+++ INFORMATION SHOWN

theorem execGpioOutWrite_keeps {M : Mask} {s0 : State} {m : Master} {w : Word} {s : State} (hM : Sub ⟨0x84101, 0x40000800000000000000000⟩ M)
    (h : Keeps M s0 s) : Good M s0 (execGpioOutWrite m w s) :=
  Good.next (State.access_keeps_of (hM.of rfl rfl) (by decide)
    (fun _ h => by rw [busWrite_PIO_GPIOOUT _ _ _]; exact State.gpioOutWrite_keeps (hM.of rfl rfl) h) h)

theorem execGpioCfgWrite_keeps {M : Mask} {s0 : State} {m : Master} {k : Fin 24} {w : Word} {s : State} (hM : Sub ⟨0x84301, 0x4000000000000000020010000000000000100000⟩ M)
    (h : Keeps M s0 s) : Good M s0 (execGpioCfgWrite m k w s) :=
  Good.next (State.access_keeps_of (hM.of rfl rfl) (by unfold R.PIO_GPIOCFG; omega)
    (fun _ h => by rw [busWrite_PIO_GPIOCFG _ _ _ _ k.isLt]; exact State.gpioCfgWrite_keeps (hM.of rfl rfl) h) h)

theorem execSwEvent_keeps {M : Mask} {s0 : State} {m : Master} {w : Word} {s : State} (hM : Sub ⟨0x84341, 0x90000000013440c010000000000000100000⟩ M)
    (h : Keeps M s0 s) : Good M s0 (execSwEvent m w s) :=
  Good.next (State.access_keeps_of (hM.of rfl rfl) (by decide)
    (fun _ h => by rw [busWrite_EVM_SWEV _ _ _]; exact State.swevWrite_keeps (hM.of rfl rfl) h) h)

theorem execCountStage_keeps {M : Mask} {s0 : State} {m : Master} {w : Word} {s : State} (hM : Sub ⟨0x4401, 0x0⟩ M)
    (h : Keeps M s0 s) : Good M s0 (execCountStage m w s) :=
  Good.next (State.access_keeps_of (hM.of rfl rfl) (by decide)
    (fun _ h => by rw [busWrite_LEHR_CNT0 _ _ _]; exact State.countStage_keeps (hM.of rfl rfl) h) h)

theorem execCountCommit_keeps {M : Mask} {s0 : State} {m : Master} {w : Word} {s : State} (hM : Sub ⟨0x84771, 0x90000000033744c010010000000000100000⟩ M)
    (h : Keeps M s0 s) : Good M s0 (execCountCommit m w s) :=
  Good.next (State.access_keeps_of (hM.of rfl rfl) (by decide)
    (fun _ h => by rw [busWrite_LEHR_CNT1 _ _ _]; exact State.countCommit_keeps (hM.of rfl rfl) h) h)

theorem execCalendarStage_keeps {M : Mask} {s0 : State} {m : Master} {w : Word} {s : State} (hM : Sub ⟨0x4401, 0x0⟩ M)
    (h : Keeps M s0 s) : Good M s0 (execCalendarStage m w s) :=
  Good.next (State.access_keeps_of (hM.of rfl rfl) (by decide)
    (fun _ h => by rw [busWrite_LEHR_CAL0 _ _ _]; exact State.calStage_keeps (hM.of rfl rfl) h) h)

theorem execCalendarCommit_keeps {M : Mask} {s0 : State} {m : Master} {w : Word} {s : State} (hM : Sub ⟨0x84771, 0x90000000033744c010010000000000100000⟩ M)
    (h : Keeps M s0 s) : Good M s0 (execCalendarCommit m w s) :=
  Good.next (State.access_keeps_of (hM.of rfl rfl) (by decide)
    (fun _ h => by rw [busWrite_LEHR_CAL1 _ _ _]; exact State.calCommit_keeps (hM.of rfl rfl) h) h)

theorem execDstBegin_keeps {M : Mask} {s0 : State} {m : Master} {w : Word} {s : State} (hM : Sub ⟨0x84421, 0x108600000000000000000000000000⟩ M)
    (h : Keeps M s0 s) : Good M s0 (execDstBegin m w s) :=
  Good.next (State.access_keeps_of (hM.of rfl rfl) (by decide)
    (fun _ h => by rw [busWrite_LEHR_CTL _ _ _]; exact State.lehrCtlWrite_keeps (hM.of rfl rfl) h) h)

theorem execDstEnd_keeps {M : Mask} {s0 : State} {m : Master} {w : Word} {s : State} (hM : Sub ⟨0x84421, 0x108600000000000000000000000000⟩ M)
    (h : Keeps M s0 s) : Good M s0 (execDstEnd m w s) :=
  Good.next (State.access_keeps_of (hM.of rfl rfl) (by decide)
    (fun _ h => by rw [busWrite_LEHR_CTL _ _ _]; exact State.lehrCtlWrite_keeps (hM.of rfl rfl) h) h)

theorem execPrilockBlow_keeps {M : Mask} {s0 : State} {m : Master} {w : Word} {s : State} (hM : Sub ⟨0x84421, 0x108600000000000000000000000000⟩ M)
    (h : Keeps M s0 s) : Good M s0 (execPrilockBlow m w s) :=
  Good.next (State.access_keeps_of (hM.of rfl rfl) (by decide)
    (fun _ h => by rw [busWrite_LEHR_CTL _ _ _]; exact State.lehrCtlWrite_keeps (hM.of rfl rfl) h) h)

theorem execAlarmCommit_keeps {M : Mask} {s0 : State} {m : Master} {w : Word} {s : State} (hM : Sub ⟨0x84401, 0x20200000000000000000000000000⟩ M)
    (h : Keeps M s0 s) : Good M s0 (execAlarmCommit m w s) :=
  Good.next (State.access_keeps_of (hM.of rfl rfl) (by decide)
    (fun _ h => by rw [busWrite_LEHR_ALM1 _ _ _]; exact State.alarmCommit_keeps (hM.of rfl rfl) h) h)

theorem execPeriodicRestart_keeps {M : Mask} {s0 : State} {m : Master} {w : Word} {s : State} (hM : Sub ⟨0x84401, 0x40200000000000000000000000000⟩ M)
    (h : Keeps M s0 s) : Good M s0 (execPeriodicRestart m w s) :=
  Good.next (State.access_keeps_of (hM.of rfl rfl) (by decide)
    (fun _ h => by rw [busWrite_LEHR_PER _ _ _]; exact State.perWrite_keeps (hM.of rfl rfl) h) h)

theorem execCflUnlock_keeps {M : Mask} {s0 : State} {m : Master} {w : Word} {s : State} (hM : Sub ⟨0x85001, 0x400000000000000000000000000000⟩ M)
    (h : Keeps M s0 s) : Good M s0 (execCflUnlock m w s) :=
  Good.next (State.access_keeps_of (hM.of rfl rfl) (by decide)
    (fun _ h => by rw [busWrite_CFL_UNLOCK _ _ _]; exact State.cflWrite_keeps (hM.of rfl rfl) h) h)

theorem execCflSequenceWrite_keeps {M : Mask} {s0 : State} {m : Master} {reg : CflReg} {w : Word} {s : State} (hM : Sub ⟨0x85001, 0x400000000000000000000000000000⟩ M)
    (h : Keeps M s0 s) : Good M s0 (execCflSequenceWrite m reg w s) :=
  Good.next (State.access_keeps_of (hM.of rfl rfl) (by
    rcases reg with _ | _ | i <;> first | decide | (show R.CFL_DATA i.val % 4 = 0; unfold R.CFL_DATA; omega)) (fun _ h => by
    cases reg with
    | cmd => unfold cflRegAt; rw [busWrite_CFL_CMD]; exact State.cflWrite_keeps (hM.of rfl rfl) h
    | addr => unfold cflRegAt; rw [busWrite_CFL_ADDR]; exact State.cflWrite_keeps (hM.of rfl rfl) h
    | data i =>
      unfold cflRegAt; rw [busWrite_CFL_DATA _ _ _ _ i.isLt]; exact State.cflWrite_keeps (hM.of rfl rfl) h) h)

theorem execEraseSuspend_keeps {M : Mask} {s0 : State} {m : Master} {w : Word} {s : State} (hM : Sub ⟨0x85001, 0xc00000000000000000000000000000⟩ M)
    (h : Keeps M s0 s) : Good M s0 (execEraseSuspend m w s) :=
  Good.next (State.access_keeps_of (hM.of rfl rfl) (by decide)
    (fun _ h => by rw [busWrite_CFL_CTL _ _ _]; exact State.cflCtl_keeps (hM.of rfl rfl) h) h)

theorem execEraseResume_keeps {M : Mask} {s0 : State} {m : Master} {w : Word} {s : State} (hM : Sub ⟨0x85001, 0xc00000000000000000000000000000⟩ M)
    (h : Keeps M s0 s) : Good M s0 (execEraseResume m w s) :=
  Good.next (State.access_keeps_of (hM.of rfl rfl) (by decide)
    (fun _ h => by rw [busWrite_CFL_CTL _ _ _]; exact State.cflCtl_keeps (hM.of rfl rfl) h) h)

theorem execPmcSampleClear_keeps {M : Mask} {s0 : State} {m : Master} {n : Fin 16} {w : Word} {s : State} (hM : Sub ⟨0x84041, 0x4000220000000000000000000000000000000000⟩ M)
    (h : Keeps M s0 s) : Good M s0 (execPmcSampleClear m n w s) :=
  Good.next (State.access_keeps_of (hM.of rfl rfl) (by unfold R.PMC_SCTL; omega) (fun _ h => by
    rw [busWrite_PMC_SCTL _ _ _ _ n.isLt]
    split
    · exact State.sctlWrite_keeps (hM.of rfl rfl) h
    · exact State.flag_keeps (hM.of rfl rfl) (Wr.PMC_STAT (hM.reg _ (by decide))) h) h)

theorem execSmbAlertClear_keeps {M : Mask} {s0 : State} {m : Master} {w : Word} {s : State} (hM : Sub ⟨0x84801, 0x80000000000000000000000000000000000000⟩ M)
    (h : Keeps M s0 s) : Good M s0 (execSmbAlertClear m w s) :=
  Good.next (State.access_keeps_of (hM.of rfl rfl) (by decide)
    (fun _ h => by rw [busWrite_SMB_STAT _ _ _]; exact State.smbStatWrite_keeps (hM.of rfl rfl) h) h)

theorem execReadAdcResult_keeps {M : Mask} {s0 : State} {m : Master} {slot : Fin 16} {byte : Fin 4} {size : Nat} {s : State} (hM : Sub ⟨0xb5501, 0x20100400000000200000000000000000000⟩ M) (hK : Keeps M s0 s) :
    Good M s0 (execReadAdcResult m slot byte size s) := by
  unfold execReadAdcResult
  repeat' first
    | with_reducible assumption
    | ((with_reducible apply hM.of) <;> rfl)
    | with_reducible apply State.readAccess_keeps
    | with_reducible apply Good.next
    | split
    | dsimp -zeta only

theorem execReadTimeWord_keeps {M : Mask} {s0 : State} {m : Master} {which : TimeWord} {byte : Fin 4} {size : Nat} {s : State} (hM : Sub ⟨0xb5501, 0x20100400000000200000000000000000000⟩ M) (hK : Keeps M s0 s) :
    Good M s0 (execReadTimeWord m which byte size s) := by
  unfold execReadTimeWord
  repeat' first
    | with_reducible assumption
    | ((with_reducible apply hM.of) <;> rfl)
    | with_reducible apply State.readAccess_keeps
    | with_reducible apply Good.next
    | split
    | dsimp -zeta only

theorem execReadFlashWindow_keeps {M : Mask} {s0 : State} {m : Master} {off size : Nat} {ecc : Ecc} {s : State} (hM : Sub ⟨0xb5501, 0x20100400000000200000000000000000000⟩ M) (hK : Keeps M s0 s) :
    Good M s0 (execReadFlashWindow m off size ecc s) := by
  unfold execReadFlashWindow
  repeat' first
    | with_reducible assumption
    | ((with_reducible apply hM.of) <;> rfl)
    | with_reducible apply State.readAccess_keeps
    | with_reducible apply Good.next
    | split
    | dsimp -zeta only

theorem execReadPmcCycl_keeps {M : Mask} {s0 : State} {m : Master} {n : Fin 16} {byte : Fin 4} {size : Nat} {s : State} (hM : Sub ⟨0xb5501, 0x20100400000000200000000000000000000⟩ M) (hK : Keeps M s0 s) :
    Good M s0 (execReadPmcCycl m n byte size s) := by
  unfold execReadPmcCycl
  repeat' first
    | with_reducible assumption
    | ((with_reducible apply hM.of) <;> rfl)
    | with_reducible apply State.readAccess_keeps
    | with_reducible apply Good.next
    | split
    | dsimp -zeta only

theorem execAdcTrigger_keeps {M : Mask} {s0 : State} {src : AdcSrc} {s : State} (hM : Sub ⟨0x84201, 0x50000000000000100000⟩ M)
    (h : Keeps M s0 s) : Good M s0 (execAdcTrigger src s) := by
  unfold execAdcTrigger
  refine Good.next ?_
  split
  · exact State.access_keeps_of (hM.of rfl rfl) (by decide)
      (fun _ h => by rw [busWrite_PIO_ADCSEQ]; exact State.adcSeqWrite_keeps (hM.of rfl rfl) h) h
  · split
    · exact State.adcTrigger_keeps (hM.of rfl rfl) h
    · exact h
  · split
    · exact State.adcTrigger_keeps (hM.of rfl rfl) h
    · exact h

++++++

PROBLEM DESCRIPTION:
Of the entries above, repeat exactly the lines from the line with "(h : Keeps M s0 s) : Good M s0 (execPrilockBlow" through the line with "(fun _ h => by rw [busWrite_LEHR_PER", both of them included.

OUTPUT OF THE EXERCISE:
    (h : Keeps M s0 s) : Good M s0 (execPrilockBlow m w s) :=
  Good.next (State.access_keeps_of (hM.of rfl rfl) (by decide)
    (fun _ h => by rw [busWrite_LEHR_CTL _ _ _]; exact State.lehrCtlWrite_keeps (hM.of rfl rfl) h) h)

theorem execAlarmCommit_keeps {M : Mask} {s0 : State} {m : Master} {w : Word} {s : State} (hM : Sub ⟨0x84401, 0x20200000000000000000000000000⟩ M)
    (h : Keeps M s0 s) : Good M s0 (execAlarmCommit m w s) :=
  Good.next (State.access_keeps_of (hM.of rfl rfl) (by decide)
    (fun _ h => by rw [busWrite_LEHR_ALM1 _ _ _]; exact State.alarmCommit_keeps (hM.of rfl rfl) h) h)

theorem execPeriodicRestart_keeps {M : Mask} {s0 : State} {m : Master} {w : Word} {s : State} (hM : Sub ⟨0x84401, 0x40200000000000000000000000000⟩ M)
    (h : Keeps M s0 s) : Good M s0 (execPeriodicRestart m w s) :=
  Good.next (State.access_keeps_of (hM.of rfl rfl) (by decide)
    (fun _ h => by rw [busWrite_LEHR_PER _ _ _]; exact State.perWrite_keeps (hM.of rfl rfl) h) h)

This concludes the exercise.